▸ **What the task asks**: Take the data below. Output it exactly from its first line through the line containing "Instr.wellFormed (.illegal 3)".

▸ **Listed records**:
-- ==== Sys2Proof/Tests/Slice0.lean ====
section
/-! SUPPORT. Tests. The expected values come from the tables of the spec and from the vectors of
95_test_vectors.md, named where they are used. After them, for every statement with hypotheses, a state that
meets them. -/

namespace Sys2Proof.Tests

open Sys2Proof Sys2Proof.Machine

/-! ### Well-formed terms -/

/-- An illegal command that carries a legal word is refused. -/
theorem test_wellFormed_refuses : Instr.wellFormed (.illegal 1) = false ∧ Instr.wellFormed (.illegal 2) = false ∧
    Instr.wellFormed (.illegal 3) = false ∧ Instr.wellFormed (.illegal 4) = false := by decide

theorem test_wellFormed_accepts : Instr.wellFormed (.illegal 0) = true ∧ Instr.wellFormed (.illegal 5) = true ∧
    Instr.wellFormed (.illegal 0x101) = true ∧ Instr.wellFormed .submit = true := by decide

/-! ### Decoding, words written out from 30_encoding.md rules R90 to R94 -/

theorem test_decode_commands :
    decode (.cmd 0b00000000000000000000000000000001) = .ok .openStream ∧
    decode (.cmd 0b00000000000000000000000000000010) = .ok .submit ∧
    decode (.cmd 0b00000000000000000000000000000011) = .ok .flush ∧
    decode (.cmd 0b00000000000000000000000000000100) = .ok .closeStream ∧
    decode (.cmd 0b00000000000000000000000000000000) = .ok (.illegal 0) ∧
    decode (.cmd 0b00000000000000000000000000000101) = .ok (.illegal 5) ∧
    decode (.cmd 0b10000000000000000000000000000001) = .ok (.illegal 0x80000001) := by decide

theorem test_decode_effective :
    decode (.eop 0b00000000010) = .ok .submitNotOpen ∧ decode (.eop 0b00100000010) = .ok .encAc3 ∧
    decode (.eop 0b01000000010) = .ok .encEac3 ∧ decode (.eop 0b01100000010) = .ok .encDts ∧
    decode (.eop 0b10000000010) = .ok .encDtshd ∧ decode (.eop 0b10100000010) = .ok .encTruehd ∧
    decode (.eop 0b11000000010) = .ok (.submitUnreachable 0) ∧
    decode (.eop 0b11100000010) = .ok (.submitUnreachable 1) ∧
    decode (.eop 0b00100000011) = .error .eopNotSubmit := by decide

theorem test_decode_micro :
    decode (.micro 0b00000001) = .ok .beginPacket ∧ decode (.micro 0b00000010) = .ok .writeBytes ∧
    decode (.micro 0b00000011) = .ok .write16Be ∧ decode (.micro 0b00000100) = .ok .writePadding ∧
    decode (.micro 0b00000101) = .ok .finalize ∧ decode (.micro 0b00000110) = .ok .a52Parse ∧
    decode (.micro 0b00000111) = .ok .dtsParse ∧ decode (.micro 0b00001000) = .ok .convert14 ∧
    decode (.micro 0b00001001) = .error .noSuchMicroOp := by decide

theorem test_decodeTableWord : decodeTableWord 32 2 = some .submit ∧ decodeTableWord 16 0x502 = some .encTruehd ∧
    decodeTableWord 8 7 = some .dtsParse ∧ decodeTableWord 8 0 = none ∧ decodeTableWord 16 0x103 = none := by decide

/-! ### Small states -/

/-- A stream of variant `v` open with BPF 4, and a frame of 1536 samples with the bytes `d` in FRAME_IN. -/
def streamOf (v : BitVec 3) (d : List Byte) : State :=
  { State.reset with
    sOpen := true, sVariant := v, sOutRate := 48000, sBpf := 4
    frameIn := { Frame.idle with data := d, nbSamples := 1536, pts := 7, dts := 9 } }

/-- The host's next accesses. -/
def withHost (l : List HostAccess) (s : State) : State := { s with host := l }

/-- A packet in progress of capacity `cap`, with CURSOR at 8. -/
def packetOf (cap : BitVec 17) (s : State) : State := { s with obActive := true, obCap := cap, cursor := 8 }

/-- The state a step or an operation answers with, and one thing of it. -/
def after {α : Type} (f : State → α) : Host.Outcome State Fault Refusal → Option α
  | .next t => some (f t)
  | .fault _ => none
  | .refused _ => none

/-- STATUS as the host reads it. -/
def status (s : State) : Word := readRegister 0x0C s

/-- The first `n` bytes of the packet. -/
def packetHead (n : Nat) (s : State) : Option (List Byte × Nat) := s.pktOut.map fun p => (p.data.take n, p.data.length)

/-- The bytes `d` and `n` zeros. -/
def padded (d : List Byte) (n : Nat) : List Byte := d ++ List.replicate n 0

theorem padded_length (d : List Byte) (n : Nat) : (padded d n).length = d.length + n := by
  rw [padded, List.length_append, List.length_replicate]

theorem submitting_streamOf {v : BitVec 3} {d : List Byte} (h : d.length ≤ 65536) : submitting (streamOf v d) :=
  ⟨rfl, rfl, h⟩

/-- `A(128, 0x00, 0x40)` of 95_test_vectors.md section 0 with zeros for its body: an AC-3 frame of 128 bytes. -/
def ac3Frame : List Byte := padded [0x0B, 0x77, 0, 0, 0x00, 0x40] 122

/-- An E-AC-3 syncframe of 6 bytes, one block, independent. -/
def eac3Frame : List Byte := [0x0B, 0x77, 0x00, 0x02, 0x00, 0x80]

/-- The same with six blocks. -/
def eac3SixBlocks : List Byte := [0x0B, 0x77, 0x00, 0x02, 0x30, 0x80]

/-- The same with one block, dependent. -/
def eac3Dependent : List Byte := [0x0B, 0x77, 0x40, 0x02, 0x00, 0x80]

/-- The header of `D(512, 96, ·)` of 95_test_vectors.md section 0: 512 samples in 96 bytes at 48 kHz. -/
def dtsHeader96 : List Byte := [0x7F, 0xFE, 0x80, 0x01, 0xFC, 0x3C, 0x05, 0xF0, 0xB4, 0, 0, 0, 0, 0, 0, 0]

/-- That core, whole. -/
def dtsFrame : List Byte := dtsHeader96 ++ List.replicate 80 1

/-- What the reference parser reads from it. -/
def dtsRecord : DtsHeader := { variant := .be16, frameSize := 96, frameLength := 512, rate := 48000 }

/-- The header of a DTS core of `D(512, 2041, ·)`: 2041 bytes. -/
def dtsHeader2041 : List Byte := [0x7F, 0xFE, 0x80, 0x01, 0xFC, 0x3C, 0x7F, 0x80, 0xB4, 0, 0, 0, 0, 0, 0, 0]

/-- `T(10, 0x1000, major)` of 95_test_vectors.md section 0. -/
def thdMajor : List Byte := [0x12, 0x34, 0x10, 0x00, 0xF8, 0x72, 0x6F, 0xBA, 0x00, 0x00]

/-- `T(10, 0x1028, plain)`. -/
def thdPlain : List Byte := [0x12, 0x34, 0x10, 0x28, 0x00, 0x26, 0x2D, 0x34, 0x3B, 0x42]

/-! ### Registers and commands (95_test_vectors.md section 4) -/

theorem test_open_ac3 : after status (exec .openStream { State.reset with ctrl := 0x401 }) = some 0x300 := by decide

theorem test_open_dtshd :
    after status (exec .openStream { State.reset with ctrl := 0x403, outRate := 192000 }) = some 0x900 := by decide

theorem test_open_no_codec : after status (exec .openStream State.reset) = some 0x63 := by decide
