-- ==== Sys2Proof/Syntax.lean ====
section
/-! DEFINITION. The commands of RTCX, one constructor per row of the opcode map (R75). The operands
OPA and OPB are registers of the port and no part of the word (R74), so only format CS carries a field. -/

namespace Sys2Proof

/-- A decoded command (R75). `sel` is the SEL field of format CS, which decodes at every value;
an illegal code is a fault of the command, not of the decoder (R72, R73, R77). -/
inductive Instr where
  /-- SLEEP_BLOCK, SEL = depth (R101). -/
  | sleepBlock (sel : Selector)
  /-- SLEEP_UNBLOCK, SEL = depth (R102). -/
  | sleepUnblock (sel : Selector)
  /-- SLEEP_ENTER (R104). -/
  | sleepEnter
  /-- RTC_INIT, SEL = use reason (R111). -/
  | rtcInit (sel : Selector)
  /-- RTC_FREE, SEL = use reason (R112). -/
  | rtcFree (sel : Selector)
  /-- RTC_READ_OVF (R113). -/
  | rtcReadOvf
  /-- RTC_READ_EXT (R115). -/
  | rtcReadExt
  /-- RTC_READ_WALL (R116). -/
  | rtcReadWall
  /-- RTC_WRITE_WALL, OPA = seconds (R117). -/
  | rtcWriteWall
  /-- TICKER_INIT (R134). -/
  | tickerInit
  /-- TICKER_READ (R135). -/
  | tickerRead
  /-- TICKER_SET_INT, OPA ignored, OPB = deadline (R136). -/
  | tickerSetInt
  /-- TICKER_GET_OVF_HI (R137). -/
  | tickerGetOvfHi
  /-- TICKER_GET_COMPARE (R138). -/
  | tickerGetCompare
  /-- TICKER_SLEEP_UNTIL, OPA = now, OPB = until (R139). -/
  | tickerSleepUntil
  deriving DecidableEq, Repr

end Sys2Proof
end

▸ **Solved problem**:
-- ==== Sys2Proof/Tests/Slice0.lean ====
section
/-! SUPPORT. Tests. The expected values come from the tables of the spec and from the vectors of
95_test_vectors.md, named where they are used. After them, for every statement with hypotheses, a state that
meets them. -/

namespace Sys2Proof.Tests

open Sys2Proof Sys2Proof.Machine

/-! ### Well-formed terms -/

/-- An illegal command that carries a legal word is refused. -/
theorem test_wellFormed_refuses : Instr.wellFormed (.illegal 1) = false ∧ Instr.wellFormed (.illegal 2) = false ∧
    Instr.wellFormed (.illegal 3) = false ∧ Instr.wellFormed (.illegal 4) = false := by decide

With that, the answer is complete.